Even in Australia, Christians who put God’s justice above human justice are also being arrested. Some here today have felt called to nonviolent action and civil disobedience. As part of the Love Makes a Way movement, they attend sit-ins in our local member’s office, seeking justice for asylum seekers; and some have been arrested for their troubles. Christians have been arrested and physically assaulted for breaking into Swan Island and disrupting military exercises; Christians have been publicly criticised by the church for advocating for survivors of clergy abuse; Christians have had their services picketed and disrupted when they have welcomed gay and lesbian people into their congregations. Jesus said, “They will hand you over to the powerful religious institutions and prisons,” and so it is. Being persecuted is something we should expect if we live out God’s culture. But, says Jesus, it’s also an opportunity: a chance to share God’s vision of a world where love, hope, peace and compassion prevail. In other words, when you are persecuted by the powerful for living God’s culture, don’t retaliate, and don’t back down.

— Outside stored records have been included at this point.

/-- R344, R494: the voltage at PFkk_EXC of platform `p`, in volts: continuous while the device is in READY, RUN, STANDBY or
SAFE and the gate lets the front end drive. -/
def excVoltage (s : State) (p : Nat) : Option Rat :=
  let pf := (theTt s).platform p
  if pf.excitation = 2 ∧ hwStates s.dev.mode ∧ gateOpen s then some ((pf.excLevel : Rat) / 1000) else none

/-- R344, R494: the excitation current through channel `c`, in microamperes: only during the channel's own slots. -/
def excCurrent (s : State) (c : Nat) : Option Rat :=
  let pf := (theTt s).platform (c / 16)
  let m := chanMode s c
  if pf.excitation = 1 ∧ 3 ≤ m ∧ m ≤ 6 ∧ scanNext s (c / 16) = some c ∧ gateOpen s then some (pf.excLevel : Rat) else none

/-- R344: the order of a platform starts afresh. -/
def scanRestart (p : Nat) (s : State) : State :=
  { s with chn := { s.chn with scanPos := setNth s.chn.scanPos p 0, scanUsed := setNth s.chn.scanUsed p 0 } }

/-- R344: conversions of channel `c` in a whole second of the scan: floor(N / S), and one more if it lies before the point
at which the last pass stops. -/
def scanRate (t : Timetable) (c : Nat) : Nat :=
  let p := c / 16
  let n := 2560 / max 1 (t.platform p).rateDiv
  let S := platformSlots t p
  if S = 0 then 0
  else
    -- the last pass stops at the first channel whose slots do not fit
    let last := (scanList t p).foldl (fun (acc : Nat × Bool × List Nat) x =>
      if acc.2.1 && decide (x.2 ≤ acc.1) then (acc.1 - x.2, true, acc.2.2 ++ [x.1]) else (acc.1, false, acc.2.2))
      (n % S, true, [])
    if (scanList t p).any (fun x => x.1 == c) then n / S + (if last.2.2.contains c then 1 else 0) else 0

/-! ### Conversions (R345 to R348) -/

/-- The reading of one conversion: value in the unit of the primary word, resistance for an RTD, in range or BAD. -/
structure Reading where
  val : Option Rat
  sec : Rat
  bad : Bool
  deriving DecidableEq, Repr

/-- Absolute value. -/
def rabs (x : Rat) : Rat := if x < 0 then -x else x

/-- R347: resistance from the converter's reading `v` (volts, or with reference 1 the ratio to the reference); without a
reference it is divided by the factory-calibrated excitation current (free, log entry 96). -/
def convRes (pf : Platform) (r : Channel) (v : Rat) : Rat :=
  if pf.reference = 1 then v * ((r.p1 : Rat) / 10) else v / Config.excCurrent (r.channel / 16) pf.excLevel

/-- R339, R346 to R348: judge one conversion. -/
def convRead (pf : Platform) (r : Channel) (v1 v2 : Rat) (full exc : Bool) : Reading :=
  let fails := full || exc
  if r.mode = 1 then
    let lim : Rat := if r.range = 0 then 5/2 else if r.range = 1 then 625/1000 else if r.range = 2 then 15625/100000
      else 390625/10000000
    ⟨some v1, 0, fails || decide (lim * 105 / 100 < rabs v1)⟩
  else if r.mode = 2 then
    let ma := v1 * 10
    let bad := if r.range = 1 then decide (ma < 36/10) || decide (21 < ma) else decide (252/10 < ma)
    ⟨some ma, 0, fails || bad⟩
  else if r.mode = 6 then
    let ohm := convRes pf r v1
    let top : Rat := if r.range = 0 then 400 else if r.range = 1 then 4000 else 40000
    ⟨some ohm, 0, fails || decide (top * 105 / 100 < ohm)⟩
  else
    let ohm := convRes pf r (if r.mode = 4 then v1 - v2 else v1)
    let sp := rtdSpan r.range
    let outside := decide (ohm < rtdLaw r.range sp.1) || decide (rtdLaw r.range sp.2 < ohm)
    ⟨if outside then none else some (rtdTemp r.range ohm), ohm, fails || outside⟩

/-- Mean of a nonempty list. -/
def ratMean (xs : List Rat) : Rat := xs.foldl (· + ·) 0 / (xs.length : Rat)

/-- The averaging count of R341 (0 selects 1). -/
def avgCount (r : Channel) : Nat := max 1 r.p0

Instead, keep calm, and carry on.
It’s not just the authorities who will push back. Jesus warns that some of his disciples will be betrayed even by their own families. And this is a dangerous reality for some Christians in other countries. Even here, many of us have been criticised, mocked, or manipulated by families who can’t understand, and even hate, the choices we have made because we are followers of Jesus. Perhaps we have decided not to use physical violence to punish our children; perhaps we are trying to free our marriages from suffocating gender norms; perhaps we have chosen to work for love, not money; perhaps we have prioritised Jesus’ values over our family’s values—for these and other reasons, living in God’s culture can make our families furious. But, says Jesus, this is normal. Stand your ground. Keep calm, and carry on.
For your life is lived in God. And when you hand your life over to God, you are alive, fully alive, and not a hair on your head will be lost. So live in God’s justice, not the world’s justice; seek God’s peace, not the world’s peace. Terrifying events and violent world leaders and terrible wars and civil strife and natural disasters and family conflict will all happen. There will be people and authorities who will hate you. But Jesus is not going to come charging out of the skies on a white horse and annihilate them all. Nor will he turn up heralded by a supermoon or a famine, a tsunami or a nuclear war. Instead, he has already come, as a vulnerable baby born into a marginal family on the move. He has already come: and we, his followers, have already been commissioned. And our call is simple: to serve him and to participate in God’s healing of the world with love. And we are already equipped. For when we live in him, his Spirit is with us, and will give us the words and the attitudes of love.
So whatever happens—elections, arrests, family strife, natural disaster—don’t lose your head, and don’t panic. Instead, pray, open yourself to the Spirit’s guidance, and carry on serving the God whose grace makes you sufficient. For our hope is in the long run and, in the long run, we know: love will always transform hate. Amen. Ω
A reflection on Luke 21:5:19 given to Sanctuary, 13 November 2016.